------ The data ------

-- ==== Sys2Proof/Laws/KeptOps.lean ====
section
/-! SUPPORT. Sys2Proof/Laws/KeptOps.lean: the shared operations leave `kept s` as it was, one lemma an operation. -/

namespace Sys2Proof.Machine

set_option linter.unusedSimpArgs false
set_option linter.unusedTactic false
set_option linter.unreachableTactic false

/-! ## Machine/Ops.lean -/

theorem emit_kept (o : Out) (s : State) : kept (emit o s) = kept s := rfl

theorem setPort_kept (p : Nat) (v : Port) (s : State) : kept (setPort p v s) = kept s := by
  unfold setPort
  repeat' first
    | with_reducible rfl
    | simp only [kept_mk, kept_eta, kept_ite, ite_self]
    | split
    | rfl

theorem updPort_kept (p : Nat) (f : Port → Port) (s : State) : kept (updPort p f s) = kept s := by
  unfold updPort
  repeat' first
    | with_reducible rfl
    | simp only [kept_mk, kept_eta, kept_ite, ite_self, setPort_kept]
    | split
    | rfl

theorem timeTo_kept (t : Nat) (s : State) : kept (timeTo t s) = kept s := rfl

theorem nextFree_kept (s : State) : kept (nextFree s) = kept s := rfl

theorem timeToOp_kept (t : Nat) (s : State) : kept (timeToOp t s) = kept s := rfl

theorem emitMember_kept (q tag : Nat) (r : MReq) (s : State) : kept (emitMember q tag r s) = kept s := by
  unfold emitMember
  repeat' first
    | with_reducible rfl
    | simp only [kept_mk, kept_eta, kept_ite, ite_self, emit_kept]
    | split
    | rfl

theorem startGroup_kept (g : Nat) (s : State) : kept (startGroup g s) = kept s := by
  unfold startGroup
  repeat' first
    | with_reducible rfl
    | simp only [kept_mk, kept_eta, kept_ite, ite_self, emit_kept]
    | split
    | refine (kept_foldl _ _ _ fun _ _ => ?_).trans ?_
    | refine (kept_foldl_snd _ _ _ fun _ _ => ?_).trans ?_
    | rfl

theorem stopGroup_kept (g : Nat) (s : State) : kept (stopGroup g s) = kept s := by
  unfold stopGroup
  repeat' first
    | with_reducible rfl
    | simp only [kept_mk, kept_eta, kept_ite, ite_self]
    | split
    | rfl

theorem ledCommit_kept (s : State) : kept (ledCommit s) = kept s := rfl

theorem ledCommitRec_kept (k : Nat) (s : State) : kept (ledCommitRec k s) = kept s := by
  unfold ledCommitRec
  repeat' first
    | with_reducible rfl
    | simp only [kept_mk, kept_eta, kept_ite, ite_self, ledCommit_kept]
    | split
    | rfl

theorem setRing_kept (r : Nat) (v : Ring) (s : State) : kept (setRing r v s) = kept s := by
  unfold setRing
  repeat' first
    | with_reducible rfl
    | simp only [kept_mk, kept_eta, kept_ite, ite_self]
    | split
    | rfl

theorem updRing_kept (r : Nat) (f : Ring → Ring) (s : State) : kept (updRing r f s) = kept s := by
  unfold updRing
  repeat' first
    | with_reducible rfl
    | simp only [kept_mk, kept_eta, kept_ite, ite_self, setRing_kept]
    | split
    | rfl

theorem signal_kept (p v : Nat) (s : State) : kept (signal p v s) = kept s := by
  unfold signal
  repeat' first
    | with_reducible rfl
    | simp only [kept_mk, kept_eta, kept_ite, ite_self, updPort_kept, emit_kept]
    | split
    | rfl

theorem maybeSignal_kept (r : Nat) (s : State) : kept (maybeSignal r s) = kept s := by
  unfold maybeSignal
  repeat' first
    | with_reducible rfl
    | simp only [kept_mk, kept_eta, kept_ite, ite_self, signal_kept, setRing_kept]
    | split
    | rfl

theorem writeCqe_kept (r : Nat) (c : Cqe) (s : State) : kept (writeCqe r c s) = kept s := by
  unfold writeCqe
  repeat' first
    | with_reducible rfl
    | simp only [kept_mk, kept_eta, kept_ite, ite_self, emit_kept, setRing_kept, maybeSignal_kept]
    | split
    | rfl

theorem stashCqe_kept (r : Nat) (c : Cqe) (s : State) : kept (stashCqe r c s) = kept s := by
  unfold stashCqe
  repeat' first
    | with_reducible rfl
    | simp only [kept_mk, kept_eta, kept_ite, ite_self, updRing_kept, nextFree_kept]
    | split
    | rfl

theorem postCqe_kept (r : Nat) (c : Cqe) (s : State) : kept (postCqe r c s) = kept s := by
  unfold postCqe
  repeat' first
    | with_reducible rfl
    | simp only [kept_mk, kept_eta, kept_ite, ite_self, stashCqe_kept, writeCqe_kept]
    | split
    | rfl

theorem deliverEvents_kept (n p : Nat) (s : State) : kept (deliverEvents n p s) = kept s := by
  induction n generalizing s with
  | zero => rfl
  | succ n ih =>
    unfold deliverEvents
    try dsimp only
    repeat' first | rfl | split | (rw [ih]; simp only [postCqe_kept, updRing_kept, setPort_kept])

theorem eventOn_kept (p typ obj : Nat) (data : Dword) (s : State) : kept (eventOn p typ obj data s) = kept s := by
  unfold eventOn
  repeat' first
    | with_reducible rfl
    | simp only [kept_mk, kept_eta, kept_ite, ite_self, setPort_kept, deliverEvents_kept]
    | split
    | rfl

------
------ The data ------

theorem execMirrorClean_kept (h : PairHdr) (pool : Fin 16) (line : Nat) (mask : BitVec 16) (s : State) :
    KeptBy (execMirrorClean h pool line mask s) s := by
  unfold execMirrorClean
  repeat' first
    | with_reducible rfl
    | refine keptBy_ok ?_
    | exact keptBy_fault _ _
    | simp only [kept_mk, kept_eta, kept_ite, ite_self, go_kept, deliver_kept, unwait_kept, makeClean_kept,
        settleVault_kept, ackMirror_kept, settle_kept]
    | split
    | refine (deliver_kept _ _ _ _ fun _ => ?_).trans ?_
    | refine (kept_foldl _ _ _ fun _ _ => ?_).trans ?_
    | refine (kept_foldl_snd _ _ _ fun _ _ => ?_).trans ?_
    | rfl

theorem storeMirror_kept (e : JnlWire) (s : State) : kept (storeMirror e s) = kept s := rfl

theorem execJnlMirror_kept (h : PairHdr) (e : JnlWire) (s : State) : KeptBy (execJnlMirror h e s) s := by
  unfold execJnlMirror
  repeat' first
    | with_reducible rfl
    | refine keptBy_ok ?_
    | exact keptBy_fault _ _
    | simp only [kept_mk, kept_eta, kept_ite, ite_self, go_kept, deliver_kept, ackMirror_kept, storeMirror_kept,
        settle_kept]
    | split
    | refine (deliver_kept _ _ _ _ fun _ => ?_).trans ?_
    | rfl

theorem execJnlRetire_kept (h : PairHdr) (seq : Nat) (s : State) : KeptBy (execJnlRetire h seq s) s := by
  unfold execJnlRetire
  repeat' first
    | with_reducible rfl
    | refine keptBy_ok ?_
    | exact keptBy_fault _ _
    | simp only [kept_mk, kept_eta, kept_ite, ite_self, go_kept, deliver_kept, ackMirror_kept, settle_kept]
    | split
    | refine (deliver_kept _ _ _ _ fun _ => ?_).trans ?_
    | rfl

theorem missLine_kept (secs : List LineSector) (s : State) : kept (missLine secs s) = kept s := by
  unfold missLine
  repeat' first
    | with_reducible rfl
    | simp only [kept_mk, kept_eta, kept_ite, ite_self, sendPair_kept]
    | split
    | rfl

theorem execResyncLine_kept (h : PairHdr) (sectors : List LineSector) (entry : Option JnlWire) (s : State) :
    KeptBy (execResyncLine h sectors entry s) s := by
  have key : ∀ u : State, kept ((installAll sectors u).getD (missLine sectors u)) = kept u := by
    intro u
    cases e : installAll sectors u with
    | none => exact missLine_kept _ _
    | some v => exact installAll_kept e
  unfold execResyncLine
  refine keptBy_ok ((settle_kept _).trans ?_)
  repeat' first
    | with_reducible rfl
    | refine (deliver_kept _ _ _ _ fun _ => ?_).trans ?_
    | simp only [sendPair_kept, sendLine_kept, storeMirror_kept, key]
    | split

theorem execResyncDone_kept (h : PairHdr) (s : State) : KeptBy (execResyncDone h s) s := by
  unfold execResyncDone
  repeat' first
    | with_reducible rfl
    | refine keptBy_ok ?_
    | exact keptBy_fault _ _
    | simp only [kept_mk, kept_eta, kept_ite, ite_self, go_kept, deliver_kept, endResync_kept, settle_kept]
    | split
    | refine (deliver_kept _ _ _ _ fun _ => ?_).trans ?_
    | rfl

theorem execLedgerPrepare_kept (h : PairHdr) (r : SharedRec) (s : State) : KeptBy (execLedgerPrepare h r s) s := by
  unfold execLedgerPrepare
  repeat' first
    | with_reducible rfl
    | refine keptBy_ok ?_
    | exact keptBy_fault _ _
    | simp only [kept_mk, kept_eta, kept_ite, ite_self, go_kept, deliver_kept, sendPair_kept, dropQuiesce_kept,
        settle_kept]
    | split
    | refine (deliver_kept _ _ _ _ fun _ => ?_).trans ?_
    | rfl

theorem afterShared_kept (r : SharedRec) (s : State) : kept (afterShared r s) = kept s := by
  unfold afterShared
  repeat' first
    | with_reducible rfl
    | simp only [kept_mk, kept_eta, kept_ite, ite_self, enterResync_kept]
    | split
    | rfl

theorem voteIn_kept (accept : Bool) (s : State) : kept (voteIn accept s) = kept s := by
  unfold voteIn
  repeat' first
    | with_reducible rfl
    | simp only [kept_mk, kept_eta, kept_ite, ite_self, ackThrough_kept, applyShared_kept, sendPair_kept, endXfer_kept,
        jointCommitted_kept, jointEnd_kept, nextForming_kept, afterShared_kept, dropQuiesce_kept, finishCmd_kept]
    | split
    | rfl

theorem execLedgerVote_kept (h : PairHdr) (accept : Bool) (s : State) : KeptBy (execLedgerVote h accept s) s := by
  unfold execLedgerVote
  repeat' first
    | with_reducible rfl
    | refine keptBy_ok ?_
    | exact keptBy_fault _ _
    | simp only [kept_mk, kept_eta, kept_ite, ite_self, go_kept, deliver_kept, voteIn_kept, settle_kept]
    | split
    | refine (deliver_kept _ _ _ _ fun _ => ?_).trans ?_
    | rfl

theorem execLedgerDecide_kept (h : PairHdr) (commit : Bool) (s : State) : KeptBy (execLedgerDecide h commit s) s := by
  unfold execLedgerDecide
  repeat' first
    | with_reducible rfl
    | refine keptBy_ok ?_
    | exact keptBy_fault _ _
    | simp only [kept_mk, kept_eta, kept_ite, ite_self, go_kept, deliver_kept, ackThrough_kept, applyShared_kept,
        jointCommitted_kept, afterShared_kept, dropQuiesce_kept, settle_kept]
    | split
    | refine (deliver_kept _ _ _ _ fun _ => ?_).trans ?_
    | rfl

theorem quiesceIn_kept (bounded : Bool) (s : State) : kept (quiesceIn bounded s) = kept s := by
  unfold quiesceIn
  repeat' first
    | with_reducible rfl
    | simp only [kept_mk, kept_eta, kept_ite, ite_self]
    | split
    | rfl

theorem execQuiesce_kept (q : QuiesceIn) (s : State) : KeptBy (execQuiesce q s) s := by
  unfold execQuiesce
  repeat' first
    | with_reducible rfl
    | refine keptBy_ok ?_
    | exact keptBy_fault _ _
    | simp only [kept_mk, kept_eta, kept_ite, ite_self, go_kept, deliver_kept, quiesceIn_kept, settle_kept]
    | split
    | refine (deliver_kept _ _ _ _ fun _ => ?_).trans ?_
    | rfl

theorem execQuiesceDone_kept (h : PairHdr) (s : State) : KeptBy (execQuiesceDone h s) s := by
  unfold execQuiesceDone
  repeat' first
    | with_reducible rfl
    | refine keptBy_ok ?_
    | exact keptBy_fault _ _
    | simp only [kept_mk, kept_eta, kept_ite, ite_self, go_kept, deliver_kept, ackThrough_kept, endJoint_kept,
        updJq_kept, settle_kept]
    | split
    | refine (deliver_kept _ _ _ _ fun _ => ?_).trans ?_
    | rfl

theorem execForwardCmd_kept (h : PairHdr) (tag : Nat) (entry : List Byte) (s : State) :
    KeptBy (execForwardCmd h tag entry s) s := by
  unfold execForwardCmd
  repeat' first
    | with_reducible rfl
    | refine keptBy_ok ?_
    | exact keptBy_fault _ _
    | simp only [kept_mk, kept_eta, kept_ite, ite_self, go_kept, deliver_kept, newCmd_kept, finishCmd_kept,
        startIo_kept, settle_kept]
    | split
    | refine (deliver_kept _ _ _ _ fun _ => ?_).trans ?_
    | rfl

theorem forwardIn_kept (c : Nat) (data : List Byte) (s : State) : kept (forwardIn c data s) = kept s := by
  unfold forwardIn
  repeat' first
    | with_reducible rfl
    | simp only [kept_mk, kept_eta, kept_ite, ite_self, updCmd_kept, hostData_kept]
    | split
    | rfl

------

> What you should do:
All lines above that include the word "startGroup" must be copied into the answer.

> Task solution:
theorem startGroup_kept (g : Nat) (s : State) : kept (startGroup g s) = kept s := by
  unfold startGroup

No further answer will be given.